В 1564 году Везалий с женой и дочерью покинул Мадрид. Оставив семью в Брюсселе, он отправился в далекий путь. По дороге в Иерусалим ученый посетил любимую Венецию, где он провел лучшие годы творческой жизни, подумывал о возвращении к занятиям любимой наукой. Есть мнение, что сенат Венеции снова предлагал ему занять кафедру в Падуанском университете. Но мечта ученого вернуться к науке не осуществилась. На обратном пути из Иерусалима капитан судна высадил больного Везалия на острове Занте (Греция), где в 1564 году Андрей и умер. Миру неизвестно место его погребения, но лучшим памятником ученому служит его великий труд о строении человеческого тела.

Пламя на Кампо ди Фиори

Выдающийся мыслитель Возрождения Джордано Бруно


…В тюрьме Папской области города Рима завершался 1593 год. Ноланец обессиленно прислонился к скользкой от плесени стене камеры. По впалым щекам скользнули и тут же угасли морщинки. Узник улыбнулся слабо и кротко. совсем не как тот Джордано, которого так любили женщины. Пусть их кардинал Беллармино совсем не тот человек, который сможет изменить что-то в науке и его, Джордано Бруно, мнении о Вселенной. Ноланец будет упорствовать. Сколько же ещё ждать приговора? Этих сорока дней так мало, так мало..
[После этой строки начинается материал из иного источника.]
-- ==== Sys2Proof/Machine/State.lean ====
section
/-! DEFINITION. The state of the part as plain data, the reasons to stop, and the state after reset. -/

namespace Sys2Proof.Machine

/-! ## Tables -/

/-- A table by number: pairs in rising order of the number, none twice. -/
abbrev Tab (α : Type) := List (Nat × α)

/-- The entry of a number. -/
def Tab.get? {α : Type} (t : Tab α) (k : Nat) : Option α := (t.find? (·.1 == k)).map (·.2)

/-- The entry of a number, or what an unlisted number holds. -/
def Tab.getD {α : Type} (t : Tab α) (k : Nat) (d : α) : α := (t.get? k).getD d

/-- The table with one entry written. -/
def Tab.set {α : Type} : Tab α → Nat → α → Tab α
  | [], k, x => [(k, x)]
  | (j, y) :: t, k, x =>
    if k < j then (k, x) :: (j, y) :: t
    else if k = j then (k, x) :: t
    else (j, y) :: Tab.set t k x

/-- The table without an entry. -/
def Tab.erase {α : Type} (t : Tab α) (k : Nat) : Tab α := t.filter (fun e => e.1 != k)

/-- The table with every entry changed. -/
def Tab.mapVal {α : Type} (t : Tab α) (f : Nat → α → α) : Tab α := t.map (fun e => (e.1, f e.1 e.2))

/-! ## Registers of a task context -/

/-- The register files (R78). Bit `n` of `fes` and `fev` says that `sn`, `vn` is full. -/
structure Regs where
  s : Vector Word 64
  v : Vector Vec 64
  vt : Vector Tag 64
  fes : BitVec 64
  fev : BitVec 64
  p : BitVec 8
  k : Vector Mask 8
deriving DecidableEq, Repr

/-- The control registers as words (R83, R84, R85). -/
structure Csrs where
  tsw : Word
  pix : Word
  bi : Word
  bm : Word
  ypmax : Word
  ypcnt : Word
  live : Word
  loopc : Vector Word 4
  spillbase : Word
  spillsize : Word
  ovfptr : Word
  taskid : Word
  gridid : Word
  tcoord : Word
  tenant : Word
  cap : Word
  faddr : Word
  fsyl : Word
deriving DecidableEq, Repr

/-- Where a result lands. -/
inductive Dest where
  | s (n : Nat)
  | v (n : Nat)
  | p (n : Nat)
  | k (n : Nat)
  /-- a reserved store-data entry (R64) -/
  | store (id : Nat)
  /-- element of an output stream (R228) -/
  | stream (q id : Nat)
  /-- nowhere: s0, p0, k0 -/
  | none
deriving DecidableEq, Repr

/-- A result in flight with exposed latency: it lands at cycle `due` (R81, R82). In a shadow latch `due` is the
number of cycles left (R331). -/
structure Landing where
  due : Nat
  dest : Dest
  data : Vec
  tag : Tag
deriving DecidableEq, Repr

/-- The full/empty producers (R79) but for the fence, which fills at once. -/
inductive ProdKind where
  | divider | ldr | amove | sample | alease
deriving DecidableEq, Repr

/-- An outstanding producer (R79, R86): its register numbered as in R63, and for the divider the cycle and the
value of its fill. -/
structure Producer where
  kind : ProdKind
  reg : Nat
  id : Nat
  due : Nat
  val : Word
  /-- what it delivers instead of a register: the element of an output stream, or a store-data entry under the number 8 -/
  elem : Option (Nat × Nat)
  /-- the data of an `amove` whose command is done (R162) -/
  data : Option (Vec × Tag)
deriving DecidableEq, Repr

/-- The hold state of a slot (R65). -/
structure Hold where
  valid : Bool
  word : Word
deriving DecidableEq, Repr

/-! ## Accesses of a task -/

/-- A sheaf window (R187, R206): `log2z` of the element size. -/
structure Window where
  scatter : Bool
  base : Word
  index : Word
  log2z : Nat
  count : Nat
deriving DecidableEq, Repr

/-- Where a slice allocation of an access goes (R180): 0 resident, 1 evictable, 2 streamed, 3 none, and the
partition of the page's tenant. -/
structure Policy where
  cls : Nat
  tenant : Nat
deriving DecidableEq, Repr

/-- A piece of an access: physical address, bytes, the FE bit of its page, and its slice policy. A piece from 2^52 on is an
overflow line that reads as zero (R176); from 2^53 on, 2^20 × plot + offset in the constant store of that plot's
active plane (R256). -/
structure Piece where
  pa : Nat
  len : Nat
  fe : Bool
  pol : Policy
deriving DecidableEq, Repr

/-- Where an access goes: pieces of physical memory, or a sheaf window, whose elements are found when the access
performs (R187). -/
inductive Target where
  | mem (pieces : List Piece)
  | window (w : Window) (off len : Nat)
deriving DecidableEq, Repr

/-- What a load fills (R195, R199): a load-data entry or a register, with the size of a scalar or the tag of a
vector; or the stub that a marker keeps in the load-address queue. -/
inductive LoadKind where
  | data (id : Nat) (vec : Bool) (code : Nat)
  | reg (id : Nat) (reg : Nat) (code : Nat)
  | marker (id : Nat)
deriving DecidableEq, Repr

/-- An entry of the load-address queue (R192, R225), with its cache hint. -/
structure LoadAcc where
  seq : Nat
  va : Word
  tgt : Target
  kind : LoadKind
  hint : Nat
deriving DecidableEq, Repr

/-- An entry of the load-data queue (R195): unfilled until its load performs. -/
structure LoadData where
  id : Nat
  vec : Bool
  data : Option Vec
  tag : Tag
deriving DecidableEq, Repr

/-- Where an atomic or `ldfe` delivers (R201, R202). -/
inductive AmoDst where
  | none | reg (n : Nat) | store (id : Nat) | stream (q id : Nat)
deriving DecidableEq, Repr

/-- What a marker does when it performs (R192). -/
inductive MarkOp where
  | mark
  /-- opcode 0x20 to 0x27 of the atomics -/
  | amo (opc size : Nat) (sgn : Bool) (x y : Word) (dst : AmoDst)
  | ldfe (size : Nat) (consume : Bool) (dst : AmoDst)
  | stfe (size : Nat) (force : Bool) (x : Word)
  | setf
  | sete
  | tlbinv (mode scope tenant : Nat) (addr len : Word)
deriving DecidableEq, Repr

/-- An entry of the store-address queue (R192, R196): a store of `size` bytes with its cache hint and the elements of a
scatter that have entered the store buffer, or a marker with its scope. -/
inductive StoreAcc where
  | sta (seq : Nat) (va : Word) (tgt : Target) (vec : Bool) (size hint entered : Nat)
  | marker (id seq scope : Nat) (va : Word) (tgt : Target) (op : MarkOp) (sent : Option Nat)
deriving DecidableEq, Repr

/-- An entry of the store-data queue (R64, R196): data once landed. -/
structure StoreData where
  id : Nat
  vec : Bool
  tag : Tag
  data : Option Vec
deriving DecidableEq, Repr

/-- The bytes of one access in a place of the store buffer, by offset (R191): `who` is one more than its number, or the
access count itself for a write of a range form (R204), and the virtual address; none once the access has failed elsewhere
(R190). -/
structure PlacePart where
  who : Option (Nat × Word)
  bytes : Tab Byte
deriving DecidableEq, Repr

/-- A place of the store buffer (R191): what accesses write into one line, the oldest first. -/
structure Place where
  line : Nat
  fe : Bool
  parts : List PlacePart
  pol : Policy
  /-- the request that carries it to another package or to second-tier memory -/
  sent : Option Nat
deriving DecidableEq, Repr

/-- One element of a stream buffer: its bits, or the fault its read met (R228). -/
structure Elem where
  id : Nat
  data : Option Vec
  fail : Option (Nat × Word)
deriving DecidableEq, Repr

/-- A stream binding (R227): `next` is the index of the next element that the register yields or takes, `moved` of
the next that the unit reads or writes, `entered` how many elements of a scatter window have entered the store buffer for it;
`after` the access count when it was bound. -/
structure Stream where
  out : Bool
  vec : Bool
  base : Word
  stride1 : Int
  stride2 : Int
  count1 : Nat
  count2 : Nat
  es : Nat
  hint : Nat
  next : Nat
  moved : Nat
  buf : List Elem
  after : Nat
  entered : Nat
deriving DecidableEq, Repr

/-- An unperformed sigc write (R323): the access count, and the identities of the engine work that it waits for. -/
structure Sigc where
  va : Word
  pa : Nat
  val : Word
  seq : Nat
  work : List Nat
  /-- the request that carries it to another package -/
  sent : Option Nat
deriving DecidableEq, Repr

/-- Bytes that a queued access reads behind the fabric (R354): its number, the request's tag, and the answer. -/
structure Get where
  seq : Nat
  tag : Nat
  pa : Nat
  len : Nat
  data : Option (List Byte)
  /-- bytes of the task's own stores that have left the store buffer meanwhile, by address (R214) -/
  own : Tab Byte
deriving DecidableEq, Repr

/-- The constant range as it was at the issue of a load through a sheaf window, kept over a yield (R255): its virtual address and
its bytes, none where the plane then held no image. -/
structure ConstRange where
  seq : Nat
  base : Nat
  bytes : List Byte
deriving DecidableEq, Repr

/-- The queues and bindings of a context (R225). -/
structure Queues where
  loads : List LoadAcc
  ldata : List LoadData
  stores : List StoreAcc
  sdata : List StoreData
  buffer : List Place
  seq : Nat
  windows : Tab Window
  streams : Tab Stream
  sigcs : List Sigc
  gets : List Get
  consts : List ConstRange
  /-- accesses parked on an empty line, or reads of a stream held back, by number: the address there, and the cycle in which a
  fill request for it could not enter, if one could not (R270) -/
  parked : Tab (Word × Option Nat)
deriving DecidableEq, Repr

/-! ## Flow of a task -/

/-- What a Blocked context awaits (R22, R336). -/
inductive Awaits where
  | reg (n : Nat)
  | loads
  | loadData
  | storeAddr
  | storeData
  | stream (q : Nat)
  | line (pa : Nat)
  | barrier
  | acre
  | drill
  | engine (n : Nat)
  | grid (slot : Nat)
  | slotTable
  | transCache
  | fence (pa : Nat)
deriving DecidableEq, Repr

/-- The states of a resident or parked task (R19). `issuing` holds the stage between two slots of a bundle;
`trapping` waits for paired stores before a handler entry (R329); `quiescing` waits for the yield's conditions
(R291); `saving` writes its image; `ended` has executed end (R113); `aborted` is stopped, and its store buffer still drains (R224).
Done tasks leave the table, and Aborted ones with their last store. -/
inductive Phase where
  | ready
  | issuing
  | blocked (why : Awaits)
  | trapping
  | quiescing
  | saving
  | yielded
  | ended
  | aborted
deriving DecidableEq, Repr

/-- The trap frame (R329, R335). -/
structure Frame where
  pc : Word
  tsw : Word
  s : Vector Word 6
  p7 : Bool
  loopc : Vector Word 4
  loopStart : Vector Word 4
  hold : Vector Hold 8
  loads : List LoadAcc
  ldata : List LoadData
  stores : List StoreAcc
  sdata : List StoreData
  /-- identities from this one on were made in the handler -/
  since : Nat
deriving DecidableEq, Repr

/-- A fault on its way to the handler (R329). -/
structure TrapReq where
  code : Nat
  slot : Nat
  pc : Word
  fsyl : Option Word
  faddr : Option Word
deriving DecidableEq, Repr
Тогда, в Венеции, сидя в жарких и прокалившихся от солнца казематах со свинцовыми крышами, сделанными специально для упорствующих еретиков, он мечтал о свободе, о новых книгах. И сбежал! А здесь – Рим! Святая служба и губернаторская стража зорко стерегут своих пленников. Более семи лет назад Джордано встретил начало мучений в застенках сорокачетырёхлетним и не замечал седин в остатках тонзуры, а сейчас он уже не тот беспокойный и горячий Ноланец, готовый опровергнуть неверные идеи о космосе на любом диспуте.

Ему дали сорок дней. Сорок мучительных перемен солнца и луны над папской тюрьмой, чтобы он раскаялся перед приговором. Время его космоса пришло, и вот этим днём, сменившим душную апеннинскую ночь, на одной из площадей при огромном стечении народа ему прочтут приговор, отлучат от церкви, проклянут, но не выбросят из правды жизни, из науки. Сколько раз повторял Джордано имя смерти и всегда знал: страх перед нею во много раз хуже её самой. Он знал, ради чего жил, и потому, стоя на костре, мог плюнуть в лицо палачу, презирая насилие. У него вырвали признание в ереси, но не заставят отказаться от всех его открытий космоса и Вселенной.

Доказательства и убеждённость Ноланца всегда побеждали на диспутах, и пусть они всегда были горячими и бурными, как тот, самый главный, в Коллеж де Комбре, где его друг Энникен так отважно защищал его «Сто двадцать тезисов», но самонадеянным софистам и мракобесам нельзя позволить освистывать его идеи о бесконечности Вселенной и её миров. Ведь ещё Аристотель сказал: «Необходимо, чтобы не единожды и не дважды, а постоянно и бесконечно возвращались самые лучшие воззрения». Нет, он не имеет права признавать ложью всё сотворённое им. Только любовь к истине, счастье и страдание необходимы в жизни.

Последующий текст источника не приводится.